[Start of section]

-- ==== Sys2Proof/Machine/Operands.lean ====
section
/-! DEFINITION. The operand forms of the formats of R76: immediates, addresses, extra operands and control-flow
targets. -/

namespace Sys2Proof.Machine

/-- simm11 of format SI (R178). -/
def simm11 (i : BitVec 11) : W32 := i.signExtend 32

/-- The immediate of LI: alone sign-extended, or X[15:0]:imm16 (R68, R183). -/
def liImm (i : BitVec 16) (xx : Option (BitVec 26)) : W32 :=
  match xx with
  | none => i.signExtend 32
  | some x => x.extractLsb' 0 16 ++ i

/-- The offset in syllables of JMP and CALL: soff18 alone, or X[25:0]:soff18 (R68, R187). -/
def jmpOff (i : BitVec 18) (xx : Option (BitVec 26)) : W64 :=
  match xx with
  | none => i.signExtend 64
  | some x => (x ++ i : BitVec 44).signExtend 64

/-- The immediate of ALI: simm13 alone, or X[25:0]:simm13 (R68, R213). -/
def aliImm (i : BitVec 13) (xx : Option (BitVec 26)) : W64 :=
  match xx with
  | none => i.signExtend 64
  | some x => (x ++ i : BitVec 39).signExtend 64

/-- The extra-operand X syllable (R69); absent, everything is zero. -/
structure ExtraOp where
  ord : BitVec 2
  mx : Nat
  xs2 : Nat
  ds : Nat
  det : Bool
  deriving DecidableEq, Repr, Inhabited

def extraOp (xx : Option (BitVec 26)) : ExtraOp :=
  match xx with
  | none => ⟨0, 0, 0, 0, false⟩
  | some x => ⟨x.extractLsb' 24 2, (x.extractLsb' 16 5).toNat, (x.extractLsb' 11 5).toNat,
               (x.extractLsb' 8 3).toNat, x.getLsbD 7⟩

/-! ### Addresses of format AM (R204) -/

/-- off8 scaled by the access size. -/
def scaled8 (o : BitVec 8) (scale : Nat) : W64 := o.signExtend 64 * BitVec.ofNat 64 scale

/-- The address of an AM syllable: mode 0 offset, 1 index, 2 post-increment. -/
def State.amAddr (s : State) (m : BitVec 2) (a : Nat) (o : BitVec 8) (scale : Nat) : W64 :=
  match m.toNat with
  | 0 => s.ra a + scaled8 o scale
  | 1 => s.ra a + (s.rx (o.extractLsb' 0 5).toNat).signExtend 64
  | _ => s.ra a

/-- The base register's update in mode 2. -/
def State.amPost (s : State) (m : BitVec 2) (a : Nat) (o : BitVec 8) (scale : Nat) : State :=
  if m = 2 then s.wa a (s.ra a + scaled8 o scale) else s

/-! ### Control-flow targets (R65, R71, R72) -/

/-- PAD (R64). -/
def padWord : W32 := 0x7FFFFFFF

/-- The packet that holds an address. -/
def packetAddr (a : W64) : W64 := a &&& ~~~31#64

/-- Words of a bundle beyond its first, from word i of a packet; fuel 8 − i (R65). -/
def restLen (p : BitVec 256) (i : Nat) : Nat → Nat
  | 0 => 0
  | fuel + 1 =>
    if 8 ≤ i then 0
    else
      let w := elem 32 p i
      if w.getLsbD 31 || w = padWord then 0 else restLen p (i + 1) fuel + 1

/-- The length in words of the bundle at an address of a packet (R65). -/
def bundleLen (p : BitVec 256) (a : W64) : Nat :=
  let i := a.toNat / 4 % 8
  1 + restLen p (i + 1) 8

/-- Where sequential flow continues after the bundle at an address (R71). -/
def bundleNext (p : BitVec 256) (a : W64) : W64 :=
  let j := a.toNat / 4 % 8 + bundleLen p a
  if 8 ≤ j || elem 32 p j = padWord then packetAddr a + 32 else a + BitVec.ofNat 64 (4 * bundleLen p a)

/-- A control transfer of the bundle's S syllable to a target (R72): TARGET_NOT_START when the target is no word's address
(R196) or its word does not start a bundle. A packet that cannot be fetched traps at the target instead (R73); one that has
to wait
for a stack in handover holds the jump (R411; log 94, DESIGN CHOICE). -/
def State.jumpTo (s : State) (a : W64) : State :=
  match s.fetchPacket s.pre (packetAddr a) with
  | (.ok p, s1) =>
    if a.extractLsb' 0 2 = 0 && (packetWord p a).getLsbD 31 then { s1 with bun := { s1.bun with taken := some a } }
    else s1.trapSyl .trap 0 tcTarget 0 a
  | (.error c, s1) => if c = fetchWaits then s1.block else { s1 with bun := { s1.bun with taken := some a } }

/-- A register target in the 4 GiB region of the jumping bundle (R188). -/
def State.regionTarget (s : State) (x : W32) : W64 := s.pre.pc.extractLsb' 32 32 ++ x

/-- A jump to a register target: ALIGN when its low bits are not zero (R72, R188). -/
def State.jumpReg (s : State) (x : W32) : State :=
  let a := s.regionTarget x
  if x.extractLsb' 0 2 ≠ 0 then s.trapSyl .trap 0 tcAlign 0 a else s.jumpTo a

/-- ILLEGAL_SYLLABLE for a class that the issuing core lacks (R22, R93). -/
def State.illegal (s : State) (c : Nat) : State := s.trapSyl .illegal c tcIllegal 0 0
/-- PRIVILEGE (R165). -/
def State.noPriv (s : State) (c : Nat) : State := s.trapSyl .privilege c tcPrivilege 0 0

/-- V and M syllables need a compute core (R22). -/
def State.onCompute (s : State) (c : Nat) (f : State → State) : Out :=
  .next (if s.pre.onControl then s.illegal c else f s)
/-- An N syllable, or one of RLD, RST, RAMO and PEER, at plug-in privilege traps PRIVILEGE (R466). -/
def State.notPlugin (s : State) (c : Nat) (f : State → State) : Out :=
  .next (if s.pre.priv = .plugin then s.noPriv c else f s)

end Sys2Proof.Machine
end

[End of section]

YOUR INSTRUCTIONS: Return only the part of the records above that opens with the line containing "none => i.signExtend 32" and closes with the line containing "def packetAddr (a", ends included.

WRITTEN REPLY:
  | none => i.signExtend 32
  | some x => x.extractLsb' 0 16 ++ i

/-- The offset in syllables of JMP and CALL: soff18 alone, or X[25:0]:soff18 (R68, R187). -/
def jmpOff (i : BitVec 18) (xx : Option (BitVec 26)) : W64 :=
  match xx with
  | none => i.signExtend 64
  | some x => (x ++ i : BitVec 44).signExtend 64

/-- The immediate of ALI: simm13 alone, or X[25:0]:simm13 (R68, R213). -/
def aliImm (i : BitVec 13) (xx : Option (BitVec 26)) : W64 :=
  match xx with
  | none => i.signExtend 64
  | some x => (x ++ i : BitVec 39).signExtend 64

/-- The extra-operand X syllable (R69); absent, everything is zero. -/
structure ExtraOp where
  ord : BitVec 2
  mx : Nat
  xs2 : Nat
  ds : Nat
  det : Bool
  deriving DecidableEq, Repr, Inhabited

def extraOp (xx : Option (BitVec 26)) : ExtraOp :=
  match xx with
  | none => ⟨0, 0, 0, 0, false⟩
  | some x => ⟨x.extractLsb' 24 2, (x.extractLsb' 16 5).toNat, (x.extractLsb' 11 5).toNat,
               (x.extractLsb' 8 3).toNat, x.getLsbD 7⟩

/-! ### Addresses of format AM (R204) -/

/-- off8 scaled by the access size. -/
def scaled8 (o : BitVec 8) (scale : Nat) : W64 := o.signExtend 64 * BitVec.ofNat 64 scale

/-- The address of an AM syllable: mode 0 offset, 1 index, 2 post-increment. -/
def State.amAddr (s : State) (m : BitVec 2) (a : Nat) (o : BitVec 8) (scale : Nat) : W64 :=
  match m.toNat with
  | 0 => s.ra a + scaled8 o scale
  | 1 => s.ra a + (s.rx (o.extractLsb' 0 5).toNat).signExtend 64
  | _ => s.ra a

/-- The base register's update in mode 2. -/
def State.amPost (s : State) (m : BitVec 2) (a : Nat) (o : BitVec 8) (scale : Nat) : State :=
  if m = 2 then s.wa a (s.ra a + scaled8 o scale) else s

/-! ### Control-flow targets (R65, R71, R72) -/

/-- PAD (R64). -/
def padWord : W32 := 0x7FFFFFFF

/-- The packet that holds an address. -/
def packetAddr (a : W64) : W64 := a &&& ~~~31#64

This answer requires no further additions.